Strenge rechtliche Vorgaben zu beachten
Tatsächlich unterliegt die Einrichtung einer Videoüberwachung auf öffentlichen Plätzen in Deutschland strengen rechtlichen Vorgaben. Eine Überwachung ist nur zulässig, wenn sie zur Gefahrenabwehr erforderlich ist und keine schutzwürdigen Interessen der Bürger überwiegen. Vor der Einführung müssen eine Kriminalitätsanalyse sowie eine Verhältnismäßigkeitsprüfung erfolgen. Zudem sind Transparenz durch Hinweisschilder und datenschutzrechtliche Vorgaben, wie die Zweckbindung und Löschfristen, einzuhalten.
Am Marienplatz wurde nach einer Phase der polizeilichen Präsenz im Dezember 2018 eine Videoüberwachung eingeführt, nachdem der Platz als Kriminalitätsschwerpunkt identifiziert worden war. Die Einführung erfolgte nach sorgfältiger Planung und wurde wissenschaftlich begleitet, um sowohl die objektive Sicherheitslage als auch das subjektive Sicherheitsgefühl der Bürger zu evaluieren.

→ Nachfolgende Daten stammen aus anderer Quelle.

-- ==== Sys2Proof/Laws/Runs.lean ====
section
/-! SUPPORT. The sub-operations when every listed answer is Ok: each returns Ok, uses up exactly its
answers, and adds exactly its events (41_spi_bitbanger.md R96, R102; 42_flash_engine.md R108, R114,
R119, R127, R128). -/

namespace Sys2Proof.Machine

@[simp] theorem yes_nil : yes [] = [] := rfl
@[simp] theorem yes_cons (p : Byte) (ps : List Byte) : yes (p :: ps) = .ok none p :: yes ps := rfl
@[simp] theorem yes_append (ps qs : List Byte) : yes (ps ++ qs) = yes ps ++ yes qs := by
  simp [yes]

theorem yes_honest (ps : List Byte) : (yes ps).all TxAnswer.honest = true := by
  induction ps with
  | nil => rfl
  | cons p ps ih => rw [yes_cons, List.all_cons, ih]; rfl

/-- A list at least `n` long is its first `n` elements and the rest. -/
theorem yes_split {pins : List Byte} (n : Nat) :
    yes pins = yes (pins.take n) ++ yes (pins.drop n) := by
  rw [← yes_append, List.take_append_drop]

/-- `t` is reached from `s` by successful bus calls: the frame, the events they add, the answers that
are left. -/
structure Passed (s t : State) (new : List Event) (rest : List TxAnswer) : Prop where
  frame : BusFrame s t
  trace : t.trace = s.trace ++ new
  answers : t.env.answers = rest
  drawn : t.env.drawn = s.env.drawn

theorem Passed.trans {s t u : State} {new new' : List Event} {rest rest' : List TxAnswer}
    (h : Passed s t new rest) (k : Passed t u new' rest') : Passed s u (new ++ new') rest' where
  frame := h.frame.trans k.frame
  trace := by rw [k.trace, h.trace, List.append_assoc]
  answers := k.answers
  drawn := k.drawn.trans h.drawn

theorem Passed.here (s : State) : Passed s s [] s.env.answers :=
  ⟨.refl s, by simp, rfl, rfl⟩

theorem Passed.spi (s : State) (r : SpiRegs) (hr : r.w = s.spi.w ∨ r.w.length = 17) :
    Passed s (s.setSpi r) [] s.env.answers :=
  ⟨busFrame_closed.spi s r hr, by simp [State.trace], rfl, rfl⟩

theorem Passed.poll (s : State) (r : PollRegs) : Passed s (s.setPoll r) [] s.env.answers :=
  ⟨busFrame_closed.poll s r, by simp [State.trace], rfl, rfl⟩

theorem Passed.owed (s : State) (b : Bool) : Passed s (s.setPollOwed b) [] s.env.answers :=
  ⟨busFrame_closed.owed s b, by simp [State.trace], rfl, rfl⟩

theorem drawn_of_cons {s : State} {a : TxAnswer} {rest : List TxAnswer}
    (h : s.env.answers = a :: rest) : s.env.Drawn { s.env with answers := rest } := by
  have := nextAnswer_drawn s.env
  rwa [nextAnswer_cons _ _ _ h] at this

/-- A formed write with an Ok answer. -/
theorem txWrite_passed {s : State} {bs : List Byte} {p : Byte} {rest : List TxAnswer}
    (hne : bs ≠ []) (hf : ∀ b ∈ bs, ControlByteForm s.params b)
    (h : s.env.answers = .ok none p :: rest) :
    ∃ t, txWrite bs s = .ok () t ∧ Passed s t [.write bs (.ok ())] rest ∧
      t.wireOut = bs.getLast? ∧ t.spi = s.spi ∧ t.poll = s.poll ∧ t.pollOwed = s.pollOwed := by
  refine ⟨_, txWrite_ok h, ⟨?_, ?_, rfl, rfl⟩, rfl, rfl, rfl, rfl⟩
  · exact (BusFrame.call (drawn_of_cons h) (.write hne hf)).trans (.wire _ _)
  · simp [State.trace]

theorem txReadPins_passed {s : State} {p : Byte} {rest : List TxAnswer}
    (h : s.env.answers = .ok none p :: rest) :
    ∃ t, txReadPins s = .ok p t ∧ Passed s t [.readPins (.ok p)] rest ∧
      t.wireOut = s.wireOut ∧ t.spi = s.spi ∧ t.poll = s.poll ∧ t.pollOwed = s.pollOwed := by
  refine ⟨_, txReadPins_ok h, ⟨?_, ?_, rfl, rfl⟩, rfl, rfl, rfl, rfl⟩
  · exact BusFrame.call (drawn_of_cons h) .readPins
  · simp [State.trace]

/-- Select(d) with an Ok answer. -/
theorem select_passed {s : State} {d : Device} {p : Byte} {rest : List TxAnswer}
    (h : s.env.answers = .ok none p :: rest) :
    ∃ t, select d s = .ok () t ∧ Passed s t [.write [selpat s.params d] (.ok ())] rest ∧
      t.wireOut = some (selpat s.params d) ∧ t.spi = s.spi ∧ t.poll = s.poll ∧
      t.pollOwed = s.pollOwed :=
  txWrite_passed (by simp) (by simpa using selpat_form s.params d) h

theorem idle_passed {s : State} {p : Byte} {rest : List TxAnswer}
    (h : s.env.answers = .ok none p :: rest) :
    ∃ t, txWrite [idleByte s.params] s = .ok () t ∧ Passed s t [idleEvent s.params] rest ∧
      t.wireOut = some (idleByte s.params) ∧ t.spi = s.spi ∧ t.poll = s.poll ∧
      t.pollOwed = s.pollOwed :=
  select_passed (d := .idle) h

/-- SpiOut's loop with Ok answers. -/
theorem spiOutLoop_passed (d : Device) (data : List Byte) (s : State) (pins : List Byte)
    (rest : List TxAnswer) (hp : pins.length = data.length)
    (h : s.env.answers = yes pins ++ rest) :
    ∃ t, spiOutLoop d data s = .ok () t ∧ Passed s t (spiOutEvents s.params d data) rest ∧
      t.wireOut = (if data = [] then s.wireOut else some (selpat s.params d)) ∧
      t.poll = s.poll ∧ t.pollOwed = s.pollOwed ∧ t.spi.acc = s.spi.acc ∧
      t.spi.rxbuf = s.spi.rxbuf ∧ t.spi.err = s.spi.err := by
  induction data generalizing s pins with
  | nil =>
    obtain rfl : pins = [] := List.eq_nil_of_length_eq_zero hp
    refine ⟨s, rfl, ?_, by simp, rfl, rfl, rfl, rfl, rfl⟩
    have := Passed.here s
    rwa [h] at this
  | cons b bs ih =>
    obtain ⟨p, ps, rfl⟩ : ∃ p ps, pins = p :: ps := by
      cases pins with
      | nil => simp at hp
      | cons p ps => exact ⟨p, ps, rfl⟩
    generalize hw : s.setSpi { s.spi with w := spiWord s.params d b } = s1
    have p1 : Passed s s1 [] s.env.answers := hw ▸ Passed.spi s _ (.inr (spiWord_length ..))
    have hpar : s1.params = s.params := p1.frame.params
    have hword : s1.spi.w = spiWord s.params d b := by simp [← hw]
    obtain ⟨t1, hx1, q1, w1, e1, o1, k1⟩ := txWrite_passed (s := s1) (bs := s1.spi.w) (p := p)
      (rest := yes ps ++ rest) (by rw [hword]; exact spiWord_ne_nil s.params d b)
      (by rw [hword, hpar]; exact spiWord_form s.params d b) (by rw [p1.answers, h]; rfl)
    have hpar1 : t1.params = s.params := q1.frame.params.trans hpar
    obtain ⟨t, hx, q, w, o, k, a, r, er⟩ := ih t1 ps (by simpa using hp) q1.answers
    refine ⟨t, ?_, ?_, ?_, ?_, ?_, ?_, ?_, ?_⟩
    · unfold spiOutLoop
      rw [hw]
      dsimp only
      rw [hx1]
      exact hx
    · have := (p1.trans q1).trans q
      simpa [spiOutEvents, spiWordEvent, hword, hpar1] using this
    · rw [w, w1, hword, hpar1]
      by_cases hbs : bs = [] <;> simp [hbs]
    · rw [o, o1, ← hw, State.setSpi_poll]
    · rw [k, k1, ← hw, State.setSpi_pollOwed]
    · rw [a, e1, ← hw]; rfl
    · rw [r, e1, ← hw]; rfl
    · rw [er, e1, ← hw]; rfl

theorem spiOut_passed (d : Device) (data : List Byte) (s : State) (pins : List Byte)
    (rest : List TxAnswer) (hp : pins.length = data.length)
    (h : s.env.answers = yes pins ++ rest) :
    ∃ t, spiOut data d s = .ok data.length t ∧ Passed s t (spiOutEvents s.params d data) rest ∧
      t.wireOut = (if data = [] then s.wireOut else some (selpat s.params d)) ∧
      t.poll = s.poll ∧ t.pollOwed = s.pollOwed ∧ t.spi.acc = s.spi.acc ∧
      t.spi.rxbuf = s.spi.rxbuf ∧ t.spi.err = s.spi.err := by
  obtain ⟨t, hx, rest⟩ := spiOutLoop_passed d data s pins rest hp h
  exact ⟨t, by simp [spiOut, hx, Res.andThen], rest⟩

/-- S.ACC after a sample for bit `i` (41_spi_bitbanger.md R100). -/
def accAfter (P : Params) (p : Byte) (i : Nat) (acc : Byte) : Byte :=
  if dataInLevel P p then acc ||| ((1#8) <<< i) else acc

theorem accAfter_bit (P : Params) (p : Byte) (n : Nat) (acc : Byte) (j : Nat) (hj : j < 8) :
    (accAfter P p n acc).getLsbD j = (acc.getLsbD j || (decide (j = n) && dataInLevel P p)) := by
  unfold accAfter
  by_cases hd : dataInLevel P p = true
  · simp only [hd, if_true, BitVec.getLsbD_or, BitVec.getLsbD_shiftLeft, Bool.and_true]
    congr 1
    by_cases hjn : j = n
    · subst hjn; simp [hj]
    · by_cases hlt : j < n
      · simp [hlt, hjn]
      · have : j - n ≠ 0 := by omega
        simp [hjn, BitVec.getLsbD_one, this]
  · simp [hd]

/-- One bit of SpiIn with Ok answers. -/
theorem sampleBit_passed (d : Device) (i : Nat) (s : State) (p x y : Byte) (rest : List TxAnswer)
    (h : s.env.answers = yes [p, x, y] ++ rest) :
    ∃ t, sampleBit d i s = .ok () t ∧ Passed s t (sampleEvents s.params d [p, x, y]) rest ∧
      t.wireOut = some (selpat s.params d) ∧ t.poll = s.poll ∧ t.pollOwed = s.pollOwed ∧
      t.spi = { s.spi with acc := accAfter s.params p i s.spi.acc } := by
  obtain ⟨t1, hx1, q1, w1, e1, o1, k1⟩ := txReadPins_passed (s := s) (p := p)
    (rest := yes [x, y] ++ rest) (by simpa using h)
  have hp1 : t1.params = s.params := q1.frame.params
  generalize hs : (if dataInLevel t1.params p
    then t1.setSpi { t1.spi with acc := t1.spi.acc ||| ((1#8) <<< i) } else t1) = t2
  have q2 : Passed t1 t2 [] t1.env.answers := by
    rw [← hs]
    split
    · exact Passed.spi t1 _ (.inl rfl)
    · exact Passed.here t1
  have hp2 : t2.params = s.params := q2.frame.params.trans hp1
  obtain ⟨t3, hx3, q3, w3, e3, o3, k3⟩ := txWrite_passed (s := t2)
    (bs := [selpat t2.params d ||| pinBit t2.params .clk]) (p := x) (rest := yes [y] ++ rest)
    (by simp) (by simpa using selpat_clk_form t2.params d) (by rw [q2.answers, q1.answers]; simp)
  have hp3 : t3.params = s.params := q3.frame.params.trans hp2
  obtain ⟨t4, hx4, q4, w4, e4, o4, k4⟩ := txWrite_passed (s := t3)
    (bs := [selpat t3.params d]) (p := y) (rest := rest)
    (by simp) (by simpa using selpat_form t3.params d) (by rw [q3.answers]; simp)
  refine ⟨t4, ?_, ?_, ?_, ?_, ?_, ?_⟩
  · simp only [sampleBit, hx1, Res.andThen, hs, hx3, hx4]
  · have := ((q1.trans q2).trans q3).trans q4
    simpa [sampleEvents, hp2, hp3] using this
  · simp [w4, hp3]
  · rw [o4, o3, ← hs]; split <;> simp [o1]
  · rw [k4, k3, ← hs]; split <;> simp [k1]
  · rw [e4, e3, ← hs, hp1]
    by_cases hd : dataInLevel s.params p = true <;> simp [hd, e1, accAfter]

/-- `n` bits of SpiIn with Ok answers: bit j is the sample n - 1 - j, the others stay. -/
theorem bitLoop_passed (d : Device) (n : Nat) (hn : n ≤ 8) (s : State) (pins : List Byte)
    (rest : List TxAnswer) (hp : pins.length = 3 * n) (h : s.env.answers = yes pins ++ rest) :
    ∃ t, bitLoop d n s = .ok () t ∧ Passed s t (sampleEvents s.params d pins) rest ∧
      t.wireOut = (if n = 0 then s.wireOut else some (selpat s.params d)) ∧ t.poll = s.poll ∧
      t.pollOwed = s.pollOwed ∧ t.spi.w = s.spi.w ∧ t.spi.rxbuf = s.spi.rxbuf ∧
      t.spi.err = s.spi.err ∧
      ∀ j < 8, t.spi.acc.getLsbD j =
        (s.spi.acc.getLsbD j || (decide (j < n) && levelAt s.params pins (3 * (n - 1 - j)))) := by
  induction n generalizing s pins with
  | zero =>
    obtain rfl : pins = [] := List.eq_nil_of_length_eq_zero (by simpa using hp)
    refine ⟨s, rfl, ?_, by simp, rfl, rfl, rfl, rfl, rfl, by simp⟩
    have := Passed.here s
    rw [h] at this
    simpa [sampleEvents] using this
  | succ n ih =>
    obtain ⟨p, x, y, ps, rfl⟩ : ∃ p x y ps, pins = p :: x :: y :: ps := by
      match pins, hp with
      | p :: x :: y :: ps, _ => exact ⟨p, x, y, ps, rfl⟩
      | [], hp => simp at hp
      | [_], hp => simp at hp; omega
      | [_, _], hp => simp at hp; omega
    obtain ⟨t1, hx1, q1, w1, o1, k1, e1⟩ := sampleBit_passed d n s p x y (yes ps ++ rest)
      (by simpa using h)
    have hpar : t1.params = s.params := q1.frame.params
    obtain ⟨t, hx, q, w, o, k, sw, sr, se, acc⟩ := ih (by omega) t1 ps
      (by simp only [List.length_cons] at hp; omega) q1.answers
    refine ⟨t, ?_, ?_, ?_, o.trans o1, k.trans k1, ?_, ?_, ?_, ?_⟩
    · simp only [bitLoop, hx1, Res.andThen, hx]
    · have := q1.trans q
      simpa [sampleEvents, hpar] using this
    · rw [w, hpar, w1]; by_cases hz : n = 0 <;> simp [hz]
    · simp [sw, e1]
    · simp [sr, e1]
    · simp [se, e1]
    · intro j hj
      rw [acc j hj, e1, hpar, accAfter_bit _ _ _ _ _ hj]
      by_cases hjn : j = n
      · subst hjn
        simp [levelAt]
      · by_cases hlt : j < n
        · have h1 : 3 * (n + 1 - 1 - j) = 3 * (n - 1 - j) + 3 := by omega
          have h2 : j < n + 1 := by omega
          rw [h1]
          simp [hlt, h2, hjn, levelAt]
        · have h2 : ¬ j < n + 1 := by omega
          simp [hlt, h2, hjn]

theorem sampleEvents_append (P : Params) (d : Device) (k : Nat) (ps qs : List Byte)
    (hp : ps.length = 3 * k) :
    sampleEvents P d (ps ++ qs) = sampleEvents P d ps ++ sampleEvents P d qs := by
  induction k generalizing ps with
  | zero =>
    obtain rfl : ps = [] := List.eq_nil_of_length_eq_zero (by simpa using hp)
    simp [sampleEvents]
  | succ k ih =>
    match ps, hp with
    | p :: x :: y :: ps, hp =>
      simp only [List.length_cons] at hp
      simp [sampleEvents, ih ps (by omega)]
    | [], hp => simp at hp
    | [_], hp => simp at hp; omega
    | [_, _], hp => simp at hp; omega

theorem levelAt_append_right (P : Params) (ps qs : List Byte) (n m : Nat) (h : ps.length = n) :
    levelAt P (ps ++ qs) (n + m) = levelAt P qs m := by
  simp [levelAt, ← h, List.getElem?_append_right]

theorem levelAt_append_left (P : Params) (ps qs : List Byte) (n : Nat) (h : n < ps.length) :
    levelAt P (ps ++ qs) n = levelAt P ps n := by
  simp [levelAt, List.getElem?_append_left h]

theorem levelAt_drop (P : Params) (ps : List Byte) (n m : Nat) :
    levelAt P (ps.drop n) m = levelAt P ps (n + m) := by
  simp [levelAt, List.getElem?_drop]

theorem levelAt_take (P : Params) (ps : List Byte) (n m : Nat) (h : m < n) :
    levelAt P (ps.take n) m = levelAt P ps m := by
  simp [levelAt, h]

theorem Sampled.drop {P : Params} {pins : List Byte} {n : Nat} {bytes : List Byte}
    (h : Sampled P (pins.drop n) 0 bytes) : Sampled P pins n bytes := by
  intro j hj i hi
  rw [h j hj i hi, levelAt_drop]
  congr 1
  omega

theorem Sampled.take {P : Params} {pins : List Byte} {n : Nat} {bytes : List Byte}
    (h : Sampled P (pins.take n) 0 bytes) (hn : 24 * bytes.length ≤ n) :
    Sampled P pins 0 bytes := by
  intro j hj i hi
  rw [h j hj i hi, levelAt_take]
  omega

Auf Marienplatz werden regelmässig Straftaten verübt
In der Antwort des Innenministeriums verweisst die Behörde darauf, dass auf dem Marienplatz regelmässig Straftaten verübt werden. Besonders häufig würden „Delikte der Straßenkriminalität” auftreten, darunter Körperverletzungen, Sachbeschädigungen, Diebstähle sowie Verstöße gegen das Betäubungsmittelgesetz (Drogendelikte).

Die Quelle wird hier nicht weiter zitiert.